In El Diario along with our sister papers, we've had an unprecedented level of coverage of the national presidential election. We've had, together with El Opinion in Los Angeles, six reporters embedded in different campaigns, following different candidates on a day-to-day basis, we've done complete coverage coast-to-coast of the primary season, of the debates, always focusing specifically on the issues that are important to our readers and the Latino community.
We will continue our coverage, [which is] an unprecedented level of coverage, not only for the Hispanic press, but in terms of the ethnic media across the board and across languages.
PRWeek: For the Hispanic community, how important is the Internet?

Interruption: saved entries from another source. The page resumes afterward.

/-- Settles O28: the mode, and the field as it reads (R145, R151). -/
theorem fiomIsActiveExactlyBelowM : Obligations.FiomIsActiveExactlyBelowM := by
  intro s
  rw [fiomActive, fieldFiom, Bool.and_eq_true, Bool.and_eq_true, belowM_iff, Bool.not_eq_true']

end Sys2Proof.Machine
end

section
/-! PROOFS. CSR instructions that are denied because of what their number names, the one register a CSR write changes,
and the registers that read back what is written. -/

namespace Sys2Proof.Machine

/-! ## The two names of `menvcfg` -/

/-- What the two numbers name, whatever the number of `menvcfgh` is (R1, R110, log 38). -/
theorem csrNamed_of_menvcfgNumber {n : CsrNum} {c : HartConfig} (hn : n = 0x30A#12 ∨ n = c.csrMenvcfgh) :
    (n = 0x30A#12 ∧ csrNamed n c = some (c.uImplemented, .menvcfg)) ∨
    (n ≠ 0x30A#12 ∧ csrNamed n c = some (c.uImplemented && isRv32 c, .menvcfgh)) := by
  by_cases h0 : n = 0x30A#12
  · exact .inl ⟨h0, by simp [csrNamed, h0]⟩
  · obtain rfl := hn.resolve_left h0
    exact .inr ⟨h0, by simp [csrNamed, h0]⟩

/-- Below M neither number can be accessed, whether the hart has its register or not (R120). -/
theorem csrDenied_menvcfg_below_m {n : CsrNum} {s : State} (hn : n = 0x30A#12 ∨ n = s.cfg.csrMenvcfgh)
    (hp : s.priv ≠ .m) (writes : Bool) : csrDenied n writes s = some .illegalInstruction := by
  obtain ⟨present, r, hr, hnamed⟩ : ∃ present r, (r = .menvcfg ∨ r = .menvcfgh) ∧
      csrNamed n s.cfg = some (present, r) := by
    rcases csrNamed_of_menvcfgNumber hn with ⟨-, h⟩ | ⟨-, h⟩
    · exact ⟨_, _, .inl rfl, h⟩
    · exact ⟨_, _, .inr rfl, h⟩
  have hlook := csrLookup_of_csrNamed hnamed
  cases present with
  | false => exact csrDenied_of_absent hlook writes
  | true =>
    replace hlook : csrLookup n s = some r := hlook
    rcases hr with rfl | rfl <;> simp [csrDenied, hlook, belowM_of_ne_m hp]

/-- Settles O16: the access is denied, and a denied access is its trap and nothing else. -/
theorem menvcfgBelowMIsIllegal : Obligations.MenvcfgBelowMIsIllegal := fun _ _ _ hi hn hp =>
  exec_csr_denied hi (csrDenied_menvcfg_below_m hn hp _)

/-! ## Registers that do not exist -/

/-- Without U-mode neither number of `menvcfg` names a register (R41, R121). -/
theorem csrLookup_menvcfg_without_u {n : CsrNum} {s : State} (hn : n = 0x30A#12 ∨ n = s.cfg.csrMenvcfgh)
    (hu : s.cfg.uImplemented = false) : csrLookup n s = none := by
  rcases csrNamed_of_menvcfgNumber hn with ⟨-, h⟩ | ⟨-, h⟩ <;> rw [csrLookup_of_csrNamed h, hu] <;> rfl

/-- With XLEN = 64 there is no `menvcfgh` (R63). -/
theorem csrLookup_menvcfgh_rv64 {s : State} (hl : menvcfghNumberLegal s.cfg.csrMenvcfgh = true)
    (hx : s.cfg.xlen = .rv64) : csrLookup s.cfg.csrMenvcfgh s = none := by
  have h0 : s.cfg.csrMenvcfgh ≠ 0x30A#12 := ((menvcfghNumberLegal_cases hl).2.2 _ (by simp [machineNumbers])).symm
  rcases csrNamed_of_menvcfgNumber (.inr rfl : _ ∨ s.cfg.csrMenvcfgh = s.cfg.csrMenvcfgh) with ⟨h, -⟩ | ⟨-, h⟩
  · exact absurd h h0
  · simp [csrLookup_of_csrNamed h, isRv32, hx, existsIf]

/-- Without Sstc there is no `stimecmp` (R185). -/
theorem csrLookup_stimecmp_without_sstc {s : State} (hl : menvcfghNumberLegal s.cfg.csrMenvcfgh = true)
    (hs : s.cfg.sstc = false) : csrLookup 0x14D#12 s = none := by
  rw [csrLookup_of_csrNamed (csrNamed_stimecmp_number hl), hs]
  rfl

/-- Settles O17: each case names no register, and an access to none is denied before every other check. -/
theorem absentCsrIsIllegal : Obligations.AbsentCsrIsIllegal := by
  intro s i n hl hi habsent
  have hlook : csrLookup n s = none := by
    rcases habsent with h | ⟨hu, hn⟩ | ⟨hx, rfl⟩ | ⟨hs, rfl⟩
    · exact h
    · exact csrLookup_menvcfg_without_u hn hu
    · exact csrLookup_menvcfgh_rv64 hl hx
    · exact csrLookup_stimecmp_without_sstc hl hs
  exact exec_csr_denied hi (csrDenied_of_absent hlook _)

/-! ## What a CSR instruction leaves -/

/-- Settles O20: an access that is not denied is `csrCompleted`, whose write is that of one register. -/
theorem csrWriteChangesOnlyTheNamedRegister : Obligations.CsrWriteChangesOnlyTheNamedRegister := by
  intro s t i n hi hd ht
  obtain ⟨r, hr⟩ := csrLookup_of_not_denied hd
  rw [exec_csr_completed hi hd hr] at ht
  cases ht
  exact ⟨r, hr, sameButCsr_csrCompleted ..⟩

/-! ## Registers that read back what is written -/

/-- Each of the registers that store every value (log 50) reads back the XLEN bits written. -/
theorem readCsr_writeCsr_same {r : CsrReg} (hr : r ∈ [.medeleg, .hgatp, .mcause, .mtval, .scause, .stval, .ssp])
    (w : XWord) (s : State) : readCsr r (writeCsr r w s) = trunc s.cfg w := by
  simp only [List.mem_cons, List.not_mem_nil, or_false] at hr
  rcases hr with rfl | rfl | rfl | rfl | rfl | rfl | rfl <;> exact trunc_trunc s.cfg w

/-- A plain register reads as before where another one was written. -/
theorem readCsr_of_sameButCsr {r q : CsrReg} {s t : State} (h : sameButCsr r s t) (hc : t.cfg = s.cfg)
    (hq : q ∈ [.medeleg, .hgatp, .mcause, .mtval, .scause, .stval, .ssp, .mepc, .sepc, .mtvec, .stvec, .satp])
    (hne : r ≠ q) : readCsr q t = readCsr q s := by
  obtain ⟨-, -, hsatp, hhgatp, hmedeleg, -, -, -, hmtvec, hmepc, hmcause, hmtval, hstvec, hsepc, hscause, hstval,
    hssp⟩ := h
  simp only [List.mem_cons, List.not_mem_nil, or_false] at hq
  rcases hq with rfl | rfl | rfl | rfl | rfl | rfl | rfl | rfl | rfl | rfl | rfl | rfl <;> simp [readCsr, *]

/-- Settles O26: a write reads back at its own register, and is in the frame of every other one. -/
theorem plainCsrsReadBack : Obligations.PlainCsrsReadBack := by
  intro s w r q hr hq
  split
  next hqr => subst hqr; exact readCsr_writeCsr_same hr w s
  next hqr => exact readCsr_of_sameButCsr (sameButCsr_writeCsr r w s) (writeCsr_cfg r w s) hq (Ne.symm hqr)

end Sys2Proof.Machine
end

section
/-! PROOFS. The whole machine: every step keeps the invariants, and `menvcfg` changes only by a CSR instruction that
names it in M-mode. -/

namespace Sys2Proof.Machine

/-! ## What changes `menvcfg` -/

/-- The two numbers of `menvcfg` and its upper half (R59). -/
def isMenvcfgNumber (c : HartConfig) (n : CsrNum) : Prop := n = 0x30A#12 ∨ n = c.csrMenvcfgh

/-- From `s` to `t` the register is kept, or `access` holds and it is written in M-mode, by `sw_write`. -/
def menvcfgWrittenBy (access : Prop) (s t : State) : Prop :=
  t.menvcfg = s.menvcfg ∨ (s.priv = .m ∧ access ∧ ∃ v, t.menvcfg = swWrite s.cfg s.menvcfg v)

/-- In VS-mode too, only the two numbers of the register reach it (log 43). -/
theorem menvcfg_of_substituted {mode : Mode} {r : CsrReg}
    (h : substituted mode r = .menvcfg ∨ substituted mode r = .menvcfgh) : r = .menvcfg ∨ r = .menvcfgh := by
  obtain ⟨hlow, hhigh⟩ := substituted_menvcfg mode r
  exact h.imp hlow.1 hhigh.1

/-- A write that is not denied reaches `menvcfg` only by its numbers, and only in M-mode (R59, R120). -/
theorem menvcfgWrittenBy_writeCsr {n : CsrNum} {writes : Bool} {r : CsrReg} {s : State}
    (hd : csrDenied n writes s = none) (hr : csrLookup n s = some r) (w : XWord) :
    menvcfgWrittenBy (isMenvcfgNumber s.cfg n) s (writeCsr (substituted s.priv r) w s) := by
  rcases writeCsr_menvcfg_cases (substituted s.priv r) w s with ⟨hkept, -⟩ | ⟨hreg, v, hv⟩
  · exact .inl hkept
  · have hr' := menvcfg_of_substituted hreg
    exact .inr ⟨priv_of_not_denied hd hr hr', csrLookup_menvcfg hr hr', v, by rw [hv, writeMenvcfg_menvcfg]⟩

theorem ExecEffect.menvcfgWrittenBy {i : Instr} {s t : State} (h : ExecEffect i s t) :
    menvcfgWrittenBy (∃ n, csrNumberOf i = some n ∧ isMenvcfgNumber s.cfg n) s t := by
  cases h with
  | raised e v => exact .inl (raise_menvcfg e v s)
  | csrRead | updated => exact .inl (by simp)
  | csrWritten rd v w hn hd hr =>
    rcases menvcfgWrittenBy_writeCsr hd hr w with hkept | ⟨hm, hnumber, value, hvalue⟩
    · exact .inl (by simpa using hkept)
    · exact .inr ⟨hm, ⟨_, hn, hnumber⟩, value, by simpa using hvalue⟩
  | closed | landingPad | shadowStack => exact .inl rfl

/-- No instruction that is no row of the table changes `menvcfg` (D30). -/
theorem HartStep.menvcfg_eq {i : HartInstr} {s t : State} (h : HartStep i s t) : t.menvcfg = s.menvcfg := by
  cases h with
  | raised => exact raise_menvcfg ..
  | mop => simp
  | mret | sret | sretV | fenced => rfl

/-- The next instruction is a CSR instruction that names `menvcfg` or its upper half. -/
def fetchesMenvcfgAccess (s : State) : Prop :=
  ∃ bs s' i rest n, fetch s = .bytes bs s' ∧ decode bs = .ok (i, rest) ∧ csrNumberOf i = some n ∧
    isMenvcfgNumber s.cfg n

/-- Nothing a step does changes the register but such an instruction (R59, D30). -/
theorem StepEffect.menvcfgWrittenBy {s u : State} (h : StepEffect s u) :
    menvcfgWrittenBy (fetchesMenvcfgAccess s) s u := by
  cases h with
  | interrupt => exact .inl (takeTrap_menvcfg ..)
  | fetchFault => exact .inl (raise_menvcfg ..)
  | ran hf hd h =>
    obtain ⟨m, rfl, -⟩ := fetch_bytes hf
    rcases h.menvcfgWrittenBy with hkept | ⟨hm, ⟨n, hn, hnumber⟩, value⟩
    · exact .inl hkept
    · exact .inr ⟨hm, ⟨_, _, _, _, n, hf, hd, hn, hnumber⟩, value⟩
  | hart hf _ _ h =>
    obtain ⟨m, rfl, -⟩ := fetch_bytes hf
    exact .inl h.menvcfg_eq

Vourvoulias-Bush: It's very important and growing [in importance]. As you know, there's a digital divide in this country, in which Hispanics have a lower level of access to the Web than non-Hispanics. But Hispanics are the fastest growing group in terms of gaining access to the Net and the fastest growing group in terms of broadband access, wireless use, and a whole series of measures. We see this enthusiasm and surge of use in the Latino community. We want El Diario to be among the future providers of information on the Internet to Latinos in the US, and Impremedia wants to be among the future providers.
To [go] back to our election coverage, we partnered with MTV and MySpace to provide online candidate forums and debates with some of the major candidates in Spanish. We've reached out to online Latinos and we plan to do so in the future.
PRWeek: In 2004, El Diario/La Prensa merged with La Opinon beneath the Impremedia umbrella. How does coverage and content in LA differ from New York? How do those two regions differ from coverage and content in other parts of the country?
Vourvoulias-Bush: The merger was an important event, partly because La Opinion and El Diario are perhaps the two most prestigious, well-respected Spanish-language newspapers in the US. They're publications with long traditions of quality journalism and paying attention to the Latino communities we serve.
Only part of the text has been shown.